Que des citoyen-ne-s assistant-e-s au procès LuxLeaks soient surveillé-e-s par le service de renseignement de l’Etat (SRE) – cette information publiée sur mon Blog ([1]) et reprise largement par la presse ([2]) – a été démentie de suite par le Gouvernement, suivi le lendemain d’un démenti par le SRE. Si le démenti du Gouvernement était parfaitement prévisible, celui du SRE constitue une autre paire de manches.
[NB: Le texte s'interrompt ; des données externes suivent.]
/-- The place of an element on the near side, in half bytes (09 R249). -/
def nearOff (k : CopyCmd) (row col : Nat) : Nat :=
  let rowH := k.nearCols * k.nearHalf
  let off := row * rowH + col * k.nearHalf
  if k.layout.swizzle = 1 then
    let rb := rowH / 2
    let u := off / 2 % rb / 16
    2 * (row * rb + (u / 8 * 8 + (u % 8 ^^^ row % 8)) * 16 + off / 2 % 16) + off % 2
  else off

/-- Why a chunk does not go on. -/
inductive CopyStop
  | miss (va : Nat) (kind : AccessKind)
  | room
  | bad (f : Flt)

/-! ## The memory side -/

/-- Translation by the copy engine, with the world and privilege of the issuing strand (18 R340). -/
def copyLookup (s : State) (core : CoreId) (k : CopyCmd) (va : Nat) (kind : AccessKind) : Except CopyStop (Nat × FormatDesc) :=
  if 2 ^ 57 ≤ va then .error (.bad { code := .access, access := kind, addr := va })
  else match lookup s (.copyEngine core) core.die k.world k.priv k.walkFaults va kind with
    | .ok pa f => .ok (pa, f)
    | .miss => .error (.miss va kind)
    | .bad c => .error (.bad { code := c, access := kind, addr := va })

/-- Bytes of the memory side. -/
def copyRead (s : State) (core : CoreId) (k : CopyCmd) (va n : Nat) : State × Except CopyStop (List Byte) :=
  match copyLookup s core k va .read with
  | .error x => (s, .error x)
  | .ok (pa, _) =>
    if s.mem.poisoned pa n then (s, .error (.bad { code := .poison, access := .read, addr := va }))
    else
      let r := readDie s core.die k.world pa n
      (r.1, .ok r.2)

/-- The check of a page's descriptor against the record's memory format: each access of the memory side decodes by it
(09 R245, 03 R77, R78). -/
def descOk (k : CopyCmd) (f : FormatDesc) (va : Nat) : Bool :=
  f.valid && (if f.format = 0 then k.layout.mem != 9 else f.format == k.layout.mem && decide (f.region ≤ va))

/-- q and S of the block and superblock of an NQ4 element, by its number in half bytes from the region base (02 R63). -/
def scaleOf (s : State) (core : CoreId) (k : CopyCmd) (f : FormatDesc) (half : Nat) : State × Except CopyStop (Nat × W32) :=
  let e := half - 2 * f.region
  let at' := f.scaleBase + e / 16384 * f.scaleStride
  match copyRead s core k (at' + e % 16384 / 64) 1 with
  | (s, .error x) => (s, .error x)
  | (s, .ok q) => match copyRead s core k (at' + 256) 4 with
    | (s, .error x) => (s, .error x)
    | (s, .ok b) => (s, .ok (leNat q, BitVec.ofNat 32 (leNat b)))

/-- The index of an element in memory (09 R249). `list` is the row list of GATHER_ROWS. -/
def elemIndex (k : CopyCmd) (list : List Nat) (x : Elem) : List Int :=
  [k.origin0 + x.c0,
    (if k.transform = .gatherRows then ((list.getD x.c1 0 : Nat) : Int) else k.origin1 + x.c1),
    k.layout.origin2 + x.c2, k.layout.origin3 + x.c3]

def elemInside (k : CopyCmd) (g : List Int) : Bool :=
  (List.range 4).all fun d => decide (0 ≤ g.getD d 0) && decide (g.getD d 0 < (k.layout.size.getD d 0 : Nat))

/-- The memory address of an element, in half bytes. -/
def elemAddr (k : CopyCmd) (g : List Int) : Nat :=
  let n (d : Nat) : Nat := (g.getD d 0).toNat
  2 * k.layout.base + n 0 * k.memHalf
    + 2 * (n 1 * k.layout.stride.getD 0 0 + n 2 * k.layout.stride.getD 1 0 + n 3 * k.layout.stride.getD 2 0)

/-- The checks of one element's address: alignment, translation, descriptor. -/
def elemPlace (s : State) (core : CoreId) (k : CopyCmd) (h : Nat) (kind : AccessKind) : Except CopyStop (Nat × FormatDesc) :=
  let va := h / 2
  let n := k.memHalf / 2
  if 2 ^ 57 ≤ va then .error (.bad { code := .access, access := kind, addr := va })
  else if 2 ≤ n ∧ va % n ≠ 0 then .error (.bad { code := .align, access := kind, addr := va })
  else match copyLookup s core k va kind with
    | .error x => .error x
    | .ok (pa, f) =>
      if !descOk k f va then .error (.bad { code := .access, access := kind, addr := va }) else .ok (pa, f)

/-- The bits of an element in memory. -/
def elemBits (s : State) (core : CoreId) (k : CopyCmd) (h : Nat) : State × Except CopyStop (Nat × FormatDesc) :=
  match elemPlace s core k h .read with
  | .error x => (s, .error x)
  | .ok (_, f) => match copyRead s core k (h / 2) (max 1 (k.memHalf / 2)) with
    | (s, .error x) => (s, .error x)
    | (s, .ok bs) => (s, .ok (if k.memHalf = 1 then bitsOf (leNat bs) (4 * (h % 2)) 4 else leNat bs, f))

/-- The scale of `Cvt`: 1, or the tile scale of CONVERT_SCALE. -/
def CopyCmd.cvtScale (k : CopyCmd) : FVal :=
  if k.transform = .convertScale then decodeF .f32 k.scale.toNat else .fin false 1 1

/-- The near bits that a loaded element gives. -/
def loadElem (s : State) (core : CoreId) (k : CopyCmd) (list : List Nat) (x : Elem) : State × Except CopyStop Nat :=
  let g := elemIndex k list x
  if !elemInside k g then (s, .ok (k.layout.fill % 2 ^ (4 * k.nearHalf)))
  else
    let h := elemAddr k g
    match elemBits s core k h with
    | (s, .error e) => (s, .error e)
    | (s, .ok (v, f)) =>
      if k.moves then (s, .ok v)
      else if k.layout.mem = 9 then
        match scaleOf s core k f h with
        | (s, .error e) => (s, .error e)
        | (s, .ok (q, sc)) =>
          (s, .ok (encodeFmt k.layout.near ((decodeF .f32 (nq4Element v q sc)).mul k.cvtScale)))
      else (s, .ok (encodeFmt k.layout.near ((decodeFmt k.layout.mem v).mul k.cvtScale)))

/-- The bits that a stored element leaves in memory. -/
def storeBits (s : State) (core : CoreId) (k : CopyCmd) (f : FormatDesc) (h v : Nat) : State × Except CopyStop Nat :=
  if k.moves then (s, .ok v)
  else if k.transform = .compress then
    match scaleOf s core k f h with
    | (s, .error e) => (s, .error e)
    | (s, .ok (q, sc)) => (s, .ok (nq4Code (decodeFmt k.layout.near v) q (decodeF .f32 sc.toNat)))
  else (s, .ok (encodeFmt k.layout.mem ((decodeFmt k.layout.near v).mul k.cvtScale)))

/-! ## The near side -/

/-- Writes one half byte of a byte memory. -/
def setHalf (m : Mem) (h v : Nat) : Mem :=
  let old := (m.get (h / 2)).toNat
  m.set (h / 2) (BitVec.ofNat 8 (if h % 2 = 0 then old / 16 * 16 + v % 16 else old % 16 + 16 * (v % 16)))

def getHalf (m : Mem) (h : Nat) : Nat := bitsOf (m.get (h / 2)).toNat (4 * (h % 2)) 4

/-- Writes `n` half bytes. -/
def setHalves (m : Mem) (h n v : Nat) : Mem :=
  if n = 1 then setHalf m h v else m.writeNat (h / 2) (n / 2) v

def getHalves (m : Mem) (h n : Nat) : Nat := if n = 1 then getHalf m h else m.readNat (h / 2) (n / 2)

/-- Packs values of `n` half bytes each into bytes, low half first; the last byte is padded with zero. -/
def packHalves (n : Nat) (vs : List Nat) : List Byte :=
  if n = 1 then
    (List.range ((vs.length + 1) / 2)).map fun i => BitVec.ofNat 8 (vs.getD (2 * i) 0 % 16 + 16 * (vs.getD (2 * i + 1) 0 % 16))
  else (vs.map fun v => natLE (n / 2) v).flatten

/-- A failing word of the near side that the chunk reads. -/
def nearBad (g : Workgroup) (off n : Nat) (addr : Nat) : Except CopyStop Unit :=
  if badWord g.badScratch off n then .error (.bad { code := .poison, access := .read, addr := addr }) else .ok ()

/-- Loads every element of a list, in order. -/
def loadAll (core : CoreId) (k : CopyCmd) (list : List Nat) : List Elem → State → State × Except CopyStop (List Nat)
  | [], s => (s, .ok [])
  | x :: t, s => match loadElem s core k list x with
    | (s, .error e) => (s, .error e)
    | (s, .ok v) => match loadAll core k list t s with
      | (s, .error e) => (s, .error e)
      | (s, .ok vs) => (s, .ok (v :: vs))

/-- What a chunk leaves beside its writes: bytes pushed to the FIFO, the destination bytes counted, and the messages it fills. -/
structure Chunked where
  pushed : List Byte
  count : Nat
  msgs : List Nat := []

/-- The row list of GATHER_ROWS. -/
def rowList (g : Workgroup) (k : CopyCmd) : List Nat :=
  if k.transform = .gatherRows then (List.range k.b1).map fun i => g.scratch.readNat (k.listOff + 4 * i) 4 else []

/-- The words of scratchpad that runs of half bytes cover whole, by all of them together. -/
def wholeWords (offs : List Nat) (n : Nat) : List Nat :=
  let halves := (offs.map fun o => (List.range n).map fun i => o + i).flatten
  ((offs.map fun o => o / 8).eraseDups).filter fun w => (List.range 8).all fun i => halves.contains (8 * w + i)

/-- What a load reads for one chunk: the near bits of its elements (09 R249). -/
def loadRead (s : State) (core : CoreId) (k : CopyCmd) (g : Workgroup) : State × Except CopyStop (List Nat) :=
  match (if k.transform = .gatherRows then nearBad g k.listOff (4 * k.b1) k.listOff else .ok ()) with
  | .error x => (s, .error x)
  | .ok _ => loadAll core k (rowList g k) (chunkElems k k.progress) s

/-- The near writes of a load's chunk (09 R249, R251). -/
def loadWrite (s : State) (k : CopyCmd) (g : Workgroup) (vs : List Nat) : State × Chunked :=
  if k.fifo then
    let bs := packHalves k.nearHalf vs
    (s, ⟨bs, bs.length, k.msgs⟩)
  else
    let es := chunkElems k k.progress
    let place (x : Elem) : Nat := 2 * k.nearBase + nearOff k x.row x.col
    let put (m : Mem) (p : Elem × Nat) : Mem := setHalves m (place p.1) k.nearHalf p.2
    let m := (es.zip vs).foldl put g.scratch
    let s := s.modWg k.sid.wg fun g => { g with
      scratch := m
      badScratch := if g.badScratch = [] then [] else
        let words := wholeWords (es.map place) k.nearHalf
        g.badScratch.filter fun w => !words.contains w }
    (s, ⟨[], (es.length * k.nearHalf + 1) / 2, k.msgs⟩)

/-- The NQ4 B rows of a chunk (09 R250). -/
def bRowBytes (s : State) (core : CoreId) (k : CopyCmd) (es : List Elem) : State × Except CopyStop (List Byte) :=
  match loadAll core k [] es s with
  | (s, .error x) => (s, .error x)
  | (s, .ok vs) =>
    let p := (k.origin0 % 64).toNat / 32
    let nq := (k.b0 + 32 + 63) / 64
    let inside (x : Elem) : Bool := elemInside k (elemIndex k [] x)
    -- the scales of the first code of each entry that lies inside the tensor
    let step (acc : State × Except CopyStop (List (Nat × W32))) (j : Nat) : State × Except CopyStop (List (Nat × W32)) :=
      match acc with
      | (s, .error x) => (s, .error x)
      | (s, .ok l) => match es.find? fun x => (32 * p + x.c0) / 64 == j && inside x with
        | none => (s, .ok (l ++ [(0, 0)]))
        | some x =>
          let h := elemAddr k (elemIndex k [] x)
          match elemPlace s core k h .read with
          | .error e => (s, .error e)
          | .ok (_, f) => match scaleOf s core k f h with
            | (s, .error e) => (s, .error e)
            | (s, .ok q) => (s, .ok (l ++ [q]))
    match (List.range nq).foldl step (s, .ok []) with
    | (s, .error x) => (s, .error x)
    | (s, .ok qs) =>
      let sc := ((List.range nq).filterMap fun j =>
        if es.any fun x => (32 * p + x.c0) / 64 == j && inside x then some (qs.getD j (0, 0)).2 else none).headD 0
      let head := packHalves 1 vs ++ qs.map (fun q => BitVec.ofNat 8 q.1) ++ [BitVec.ofNat 8 p]
      let pad := List.replicate ((4 - head.length % 4) % 4) (0 : Byte)
      (s, .ok (head ++ pad ++ natLE 4 sc.toNat))

/-- What a load of NQ4 B rows reads for one chunk: the bytes of its rows. -/
def bRowRead (s : State) (core : CoreId) (k : CopyCmd) : State × Except CopyStop (List Nat) :=
  let rows := (List.range (min 8 (k.b1 * k.b2 * k.b3 - 8 * k.progress))).map fun i =>
    (chunkElems k k.progress).filter fun x => x.row == 8 * k.progress + i
  let r := rows.foldl (fun (acc : State × Except CopyStop (List Byte)) es =>
    match acc with
    | (s, .error x) => (s, .error x)
    | (s, .ok bs) => match bRowBytes s core k es with
      | (s, .error x) => (s, .error x)
      | (s, .ok b) => (s, .ok (bs ++ b))) (s, .ok [])
  match r with
  | (s, .error x) => (s, .error x)
  | (s, .ok bs) => (s, .ok (bs.map BitVec.toNat))

/-- What the next chunk of a load reads, if the command has not read it ahead: values or bytes. -/
def chunkRead (s : State) (core : CoreId) (k : CopyCmd) (g : Workgroup) : State × Except CopyStop (List Nat) :=
  if k.bRows then bRowRead s core k else loadRead s core k g

/-- What the next chunk of a load writes: what was read ahead, or else what it reads now. -/
def nextRead (s : State) (core : CoreId) (k : CopyCmd) (g : Workgroup) : State × Except CopyStop (List Nat) :=
  match k.ahead with
  | .load vs :: _ => (s, .ok vs)
  | _ => chunkRead s core k g

/-- A chunk of a load: what it read ahead or reads now, then its near writes (09 R251). -/
def loadChunk (s : State) (core : CoreId) (k : CopyCmd) (g : Workgroup) : State × Except CopyStop Chunked :=
  match nextRead s core k g with
  | (s, .error x) => (s, .error x)
  | (s, .ok vs) =>
    if k.bRows then (s, .ok ⟨vs.map (BitVec.ofNat 8), vs.length, k.msgs⟩)
    else let r := loadWrite s k g vs
      (r.1, .ok r.2)

/-- One of the values that an element or a scale has had since the issue (12 R290; log 9). -/
def racedValue (s : State) (ix : Nat) (old : List W32) (now : W32) : W32 :=
  match (now :: old).eraseDups with
  | [] | [_] => now
  | l => l.getD (Config.pick (choiceIx s ix 6) % l.length) now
En effet, pour éviter un scandale politique, le Gouvernement n’avait d’autre choix que celui de démentir. A moins que – et ce n’est pas totalement exclu – il n’en savait rien, ce qui serait aussi scandaleux – voire franchement pire – que l’aveu, parce que la nouvelle loi encadrant les activités du SRE ([3]) prescrit que «le comité ministériel du renseignement» (composé des ministres Bettel, Braz et Schneider) doive obligatoirement être informé, voire avoir ordonné une telle activité.
Le Gouvernement dans la tradition des démentis
En fait, ce démenti reflète parfaitement la coutume d’un Gouvernement qui ne cesse de démentir à chaque fois qu’il se trouve dans l’embarras.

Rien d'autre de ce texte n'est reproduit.